━━━ STORED DATA ━━━
-- ==== Sys2Proof/Laws/Step.lean ====
section
/-! SUPPORT. What an instruction and a step can do, said once. -/

namespace Sys2Proof.Laws

open Sys2Proof.Machine

/-- What an instruction can make of the FCD: a host access, a start request, or the CHECK step with a command code. -/
inductive FcdMove (s : State) : Fcd → Prop where
  | same : FcdMove s s.fcd
  | write (l : Loc) (v : Byte) : FcdMove s (s.fcd.writeLoc l v)
  | start (op : BitVec 4) : FcdMove s (s.fcd.startOp op)
  | carry (c : Byte) (hp : s.fcd.phase = .check) (hc : s.fcd.opWireCode = some c) :
      FcdMove s (s.fcd.checkWire s.linkUp c)

theorem wireCode_some {f : Fcd} {c : Byte} (h : f.wireCode = some c) : f.phase = .check ∧ f.opWireCode = some c := by
  unfold Fcd.wireCode at h
  split at h
  · exact ⟨by assumption, h⟩
  · cases h

theorem carry_move (s : State) (c : Byte) : FcdMove s (s.carry c).fcd ∧ s.carry c = { s with fcd := (s.carry c).fcd } := by
  unfold State.carry
  split
  · rename_i h
    exact ⟨.carry c (wireCode_some h).1 (wireCode_some h).2, rfl⟩
  · exact ⟨.same, rfl⟩

/-- Every instruction answers a next state; it touches the FCD by one move, the host's read byte, draw index and
program, and nothing else. -/
theorem exec_cases (i : Instr) (s : State) :
    ∃ t, exec i s = .next t ∧ FcdMove s t.fcd ∧
      t = { s with fcd := t.fcd, hbRdata := t.hbRdata, draws := t.draws, program := t.program } := by
  have hstart : ∀ op, ∃ t, Host.Outcome.next (φ := Fault) (ρ := Refusal) (s.start op).retire = .next t ∧ FcdMove s t.fcd ∧
      t = { s with fcd := t.fcd, hbRdata := t.hbRdata, draws := t.draws, program := t.program } :=
    fun op => ⟨_, rfl, .start op, rfl⟩
  have hread : ∀ l, (s.readAt l).fcd = s.fcd ∧ s.readAt l = { s with
      hbRdata := (s.readAt l).hbRdata, draws := (s.readAt l).draws } := by
    intro l; unfold State.readAt; split <;> exact ⟨rfl, rfl⟩
  have hcarry : ∀ c, ∃ t, Host.Outcome.next (φ := Fault) (ρ := Refusal) (s.carry c) = .next t ∧ FcdMove s t.fcd ∧
      t = { s with fcd := t.fcd, hbRdata := t.hbRdata, draws := t.draws, program := t.program } :=
    fun c => ⟨_, rfl, (carry_move s c).1, by rw [(carry_move s c).2]⟩
  cases i with
  | send => exact hstart _
  | inventory => exact hstart _
  | read => exact hstart _
  | write => exact hstart _
  | encode => exact hstart _
  | decode => exact hstart _
  | illegalOp0 => exact hstart _
  | illegalOp7 => exact hstart _
  | illegalOpHigh op => exact hstart op
  | ctrlNostart => exact ⟨_, rfl, .same, rfl⟩
  | rd a =>
    refine ⟨_, rfl, ?_, ?_⟩
    · rw [State.retire, (hread _).1]; exact .same
    · rw [State.retire, (hread _).2]
  | wr a d => exact ⟨_, rfl, .write _ d, rfl⟩
  | go op => exact ⟨_, rfl, .write (.reg .ctrl) (ctrlByte op), rfl⟩
  | wait =>
    simp only [exec, execWait]
    split
    · refine ⟨_, rfl, ?_, ?_⟩
      · rw [State.retire, (hread _).1]; exact .same
      · rw [State.retire, (hread _).2]
    · refine ⟨_, rfl, ?_, ?_⟩
      · rw [(hread _).1]; exact .same
      · rw [(hread _).2]
  | clr => exact ⟨_, rfl, .write (.reg .status) 0x06, rfl⟩
  | wireInventory => exact hcarry _
  | wireRead => exact hcarry _
  | wireWrite => exact hcarry _
  | wireOther c => exact hcarry c

/-- What the host's move can answer. -/
theorem hostStep_next {s t : State} (h : hostStep s = .next t) :
    FcdMove s t.fcd ∧ t = { s with fcd := t.fcd, hbRdata := t.hbRdata, draws := t.draws, program := t.program } := by
  unfold hostStep at h
  split at h
  · cases h; exact ⟨.same, rfl⟩
  · rename_i i _
    obtain ⟨u, hu, hm, he⟩ := exec_cases i s
    rw [hu] at h
    cases h
    exact ⟨hm, he⟩
  · cases h

/-- The instruction that a command code decodes to carries that code. -/
theorem exec_decodeWire (c : Byte) (s : State) : exec (decodeWire c) s = .next (s.carry c) := by
  unfold decodeWire
  split
  · rename_i h; subst h; rfl
  · split
    · rename_i h; subst h; rfl
    · split
      · rename_i h; subst h; rfl
      · rfl

/-- What the engine's move does. -/
theorem engineTurn_cases (s : State) :
    (∃ c, s.fcd.phase = .check ∧ s.fcd.opWireCode = some c ∧
      engineTurn s = .next { s with fcd := s.fcd.checkWire s.linkUp c }) ∨
    (s.fcd.phase = .check ∧ s.fcd.opWireCode = none ∧ engineTurn s = .next { s with fcd := s.fcd.checkLocal }) ∨
    (s.fcd.phase = .commit ∧
      ((∃ g, s.fcd.commitStep = some g ∧ engineTurn s = .next { s with fcd := g }) ∨
       (s.fcd.commitStep = none ∧ engineTurn s = .fault .commitWithoutDispatch))) ∨
    ((s.fcd.phase = .idle ∨ s.fcd.phase = .tx ∨ s.fcd.phase = .rx) ∧ engineTurn s = .next s) := by
  cases hp : s.fcd.phase with
  | check =>
    cases hc : s.fcd.opWireCode with
    | none =>
      refine .inr (.inl ⟨rfl, rfl, ?_⟩)
      simp [engineTurn, fetchEngine, Fcd.wireCode, hp, hc, engineStep]
    | some c =>
      refine .inl ⟨c, rfl, rfl, ?_⟩
      have hw : s.fcd.wireCode = some c := by simp [Fcd.wireCode, hp, hc]
      simp only [engineTurn, fetchEngine, hw, Option.map_some, exec_decodeWire, State.carry, if_pos]
  | commit =>
    refine .inr (.inr (.inl ⟨rfl, ?_⟩))
    cases hg : s.fcd.commitStep with
    | none => exact .inr ⟨rfl, by simp [engineTurn, fetchEngine, Fcd.wireCode, hp, engineStep, hg]⟩
    | some g => exact .inl ⟨g, rfl, by simp [engineTurn, fetchEngine, Fcd.wireCode, hp, engineStep, hg]⟩
  | idle => exact .inr (.inr (.inr ⟨.inl rfl, by simp [engineTurn, fetchEngine, Fcd.wireCode, hp, engineStep]⟩))
  | tx => exact .inr (.inr (.inr ⟨.inr (.inl rfl), by simp [engineTurn, fetchEngine, Fcd.wireCode, hp, engineStep]⟩))
  | rx => exact .inr (.inr (.inr ⟨.inr (.inr rfl), by simp [engineTurn, fetchEngine, Fcd.wireCode, hp, engineStep]⟩))

/-- Every step that answers a next state is one of these moves. -/
theorem step_cases {s t : State} (h : step s = .next t) :
    (nextTurn s = .host ∧ hostStep s.popTurn = .next t) ∨
    (nextTurn s = .engine ∧ engineTurn s.popTurn = .next t) ∨
    (∃ sig, nextTurn s = .transport sig ∧ transportStep sig s.popTurn = .next t) ∨
    (∃ bytes, nextTurn s = .arrive bytes ∧ t = { s.popTurn with held := s.held ++ bytes }) ∨
    (nextTurn s = .drain ∧ t = { s.popTurn with held := [] }) ∨
    (∃ up, nextTurn s = .link up ∧ t = { s.popTurn with linkUp := up }) ∨
    (nextTurn s = .reset ∧ t = s.popTurn.resetFcd) := by
  unfold step at h
  split at h
  · exact .inl ⟨by assumption, h⟩
  · exact .inr (.inl ⟨by assumption, h⟩)
  · exact .inr (.inr (.inl ⟨_, by assumption, h⟩))
  · cases h; exact .inr (.inr (.inr (.inl ⟨_, by assumption, rfl⟩)))
  · cases h; exact .inr (.inr (.inr (.inr (.inl ⟨by assumption, rfl⟩))))
  · cases h; exact .inr (.inr (.inr (.inr (.inr (.inl ⟨_, by assumption, rfl⟩)))))
  · cases h; exact .inr (.inr (.inr (.inr (.inr (.inr ⟨by assumption, rfl⟩)))))

end Sys2Proof.Laws
end

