-- ==== Sys2Proof/Tests/Slice0.lean ====
section
/-! SUPPORT. The model's own tests: ill-formed terms, words written out from the encodings of 30_encoding.md, single
steps with results from 95_test_vectors.md, and for every statement with hypotheses a witness that meets them. -/

namespace Sys2Proof.Tests

open Sys2Proof.Machine

/-! ### Ill-formed terms -/

theorem test_wf_refuses_low_illegal_op : (Instr.illegalOpHigh 7).wf = false := by decide
theorem test_wf_refuses_named_wire_code :
    (Instr.wireOther 0xEE).wf = false ∧ (Instr.wireOther 0xEC).wf = false ∧ (Instr.wireOther 0xEB).wf = false := by
  decide

/-! ### Words, bit by bit from R31, R100, R104, R106 and R114 -/

/-- START, three ignored bits, OP. -/
theorem test_decode_ctrl_bytes :
    decode ⟨.ctrl8, [0b1_000_0001]⟩ = .ok .send ∧ decode ⟨.ctrl8, [0b1_000_0010]⟩ = .ok .inventory ∧
    decode ⟨.ctrl8, [0b1_111_0011]⟩ = .ok .read ∧ decode ⟨.ctrl8, [0b1_010_0100]⟩ = .ok .write ∧
    decode ⟨.ctrl8, [0b1_000_0101]⟩ = .ok .encode ∧ decode ⟨.ctrl8, [0b1_001_0110]⟩ = .ok .decode ∧
    decode ⟨.ctrl8, [0b1_000_0000]⟩ = .ok .illegalOp0 ∧ decode ⟨.ctrl8, [0b1_000_0111]⟩ = .ok .illegalOp7 ∧
    decode ⟨.ctrl8, [0b1_000_1000]⟩ = .ok (.illegalOpHigh 8) ∧
    decode ⟨.ctrl8, [0b1_100_1111]⟩ = .ok (.illegalOpHigh 15) ∧
    decode ⟨.ctrl8, [0b0_000_0111]⟩ = .ok .ctrlNostart := by decide

/-- W, twelve bits of A, eight bits of D. -/
theorem test_decode_transactions :
    decode ⟨.htw21, bytesOfWord 0b1_000000000100_00000101⟩ = .ok (.wr 0x004 0x05) ∧
    decode ⟨.htw21, bytesOfWord 0b0_010100011011_00000000⟩ = .ok (.rd 0x51B) ∧
    decode ⟨.htw21, bytesOfWord 0b0_111111111111_11111111⟩ = .ok (.rd 0xFFF) ∧
    decode ⟨.htw21, [0x00, 0x00, 0x20]⟩ = .error .notTransactionWord ∧
    decode ⟨.htw21, [0x00, 0x00]⟩ = .error .wrongLength := by decide

theorem test_decode_pseudo_instructions :
    decode ⟨.pseudo, bytesOfWord 0b1_000000000000_10000101⟩ = .ok (.go 5) ∧
    decode ⟨.pseudo, bytesOfWord 0b0_000000000001_00000000⟩ = .ok .wait ∧
    decode ⟨.pseudo, bytesOfWord 0b1_000000000001_00000110⟩ = .ok .clr ∧
    decode ⟨.pseudo, bytesOfWord 0b1_000000000001_00000010⟩ = .error .notPseudoInstruction := by decide

theorem test_decode_wire_codes :
    decode ⟨.wireFrame, [0b11101110]⟩ = .ok .wireInventory ∧ decode ⟨.wireFrame, [0b11101100]⟩ = .ok .wireRead ∧
    decode ⟨.wireFrame, [0b11101011]⟩ = .ok .wireWrite ∧ decode ⟨.wireFrame, [0b00100001]⟩ = .ok (.wireOther 0x21) := by
  decide

/-! ### Helpers -/

/-- The FCD after reset with these buffer bytes written. -/
def fcdWith (mem : List Host.Cell) : Fcd := { Fcd.reset defaultParams 0 with mem := mem }

/-- An operation in progress. -/
def busyIn (op : BitVec 4) (ph : Phase) (mem : List Host.Cell) : Fcd :=
  { fcdWith mem with ctrlOp := op, busy := true, phase := ph }

/-- A machine with this FCD and these turns to come. -/
def machine (f : Fcd) (turns : List Turn) : State := { State.reset with fcd := f, turns := turns }

/-- Bytes written from an address on. -/
def cells (a : Nat) (bytes : List Byte) : List Host.Cell := bytes.zipIdx.map fun p => (a + p.2, p.1)

/-- A property of the next state; false of a stop. -/
def nextHas (o : Out) (p : State → Bool) : Bool :=
  match o with
  | .next t => p t
  | .fault _ => false
  | .refused _ => false

/-- Phase COMMIT with this response received. -/
def committing (op : BitVec 4) (resp : List Byte) : Fcd :=
  { busyIn op .commit (cells 0xA00 resp) with rxfCount := BitVec.ofNat 9 resp.length }

/-! ### Single steps -/

/-- T-SEND-01: SEND is accepted. -/
theorem test_send_starts : nextHas (exec .send (machine (fcdWith []) [])) (fun t =>
    t.fcd.readReg .status == 0x01 && t.fcd.readReg .ctrl == 0x01 && t.fcd.phase == .check) = true := by decide

/-- T-EXC-14: a start during a SEND sets COLLIDE. -/
theorem test_inventory_collides : nextHas (exec .inventory (machine (busyIn 1 .tx []) [])) (fun t =>
    t.fcd.readReg .status == 0x05 && t.fcd.readReg .ctrl == 0x01 && t.fcd.phase == .tx) = true := by decide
━━━
> [TASK DIRECTIONS]
Print exactly the lines of the listing above starting at the line containing "(.inl ⟨by assumption, h⟩)" and ending at the line containing "of 30_encoding.md, single", both included.

> [TASK RESULT]
  · exact .inr (.inl ⟨by assumption, h⟩)
  · exact .inr (.inr (.inl ⟨_, by assumption, h⟩))
  · cases h; exact .inr (.inr (.inr (.inl ⟨_, by assumption, rfl⟩)))
  · cases h; exact .inr (.inr (.inr (.inr (.inl ⟨by assumption, rfl⟩))))
  · cases h; exact .inr (.inr (.inr (.inr (.inr (.inl ⟨_, by assumption, rfl⟩)))))
  · cases h; exact .inr (.inr (.inr (.inr (.inr (.inr ⟨by assumption, rfl⟩)))))

end Sys2Proof.Laws
end

-- ==== Sys2Proof/Tests/Slice0.lean ====
section
/-! SUPPORT. The model's own tests: ill-formed terms, words written out from the encodings of 30_encoding.md, single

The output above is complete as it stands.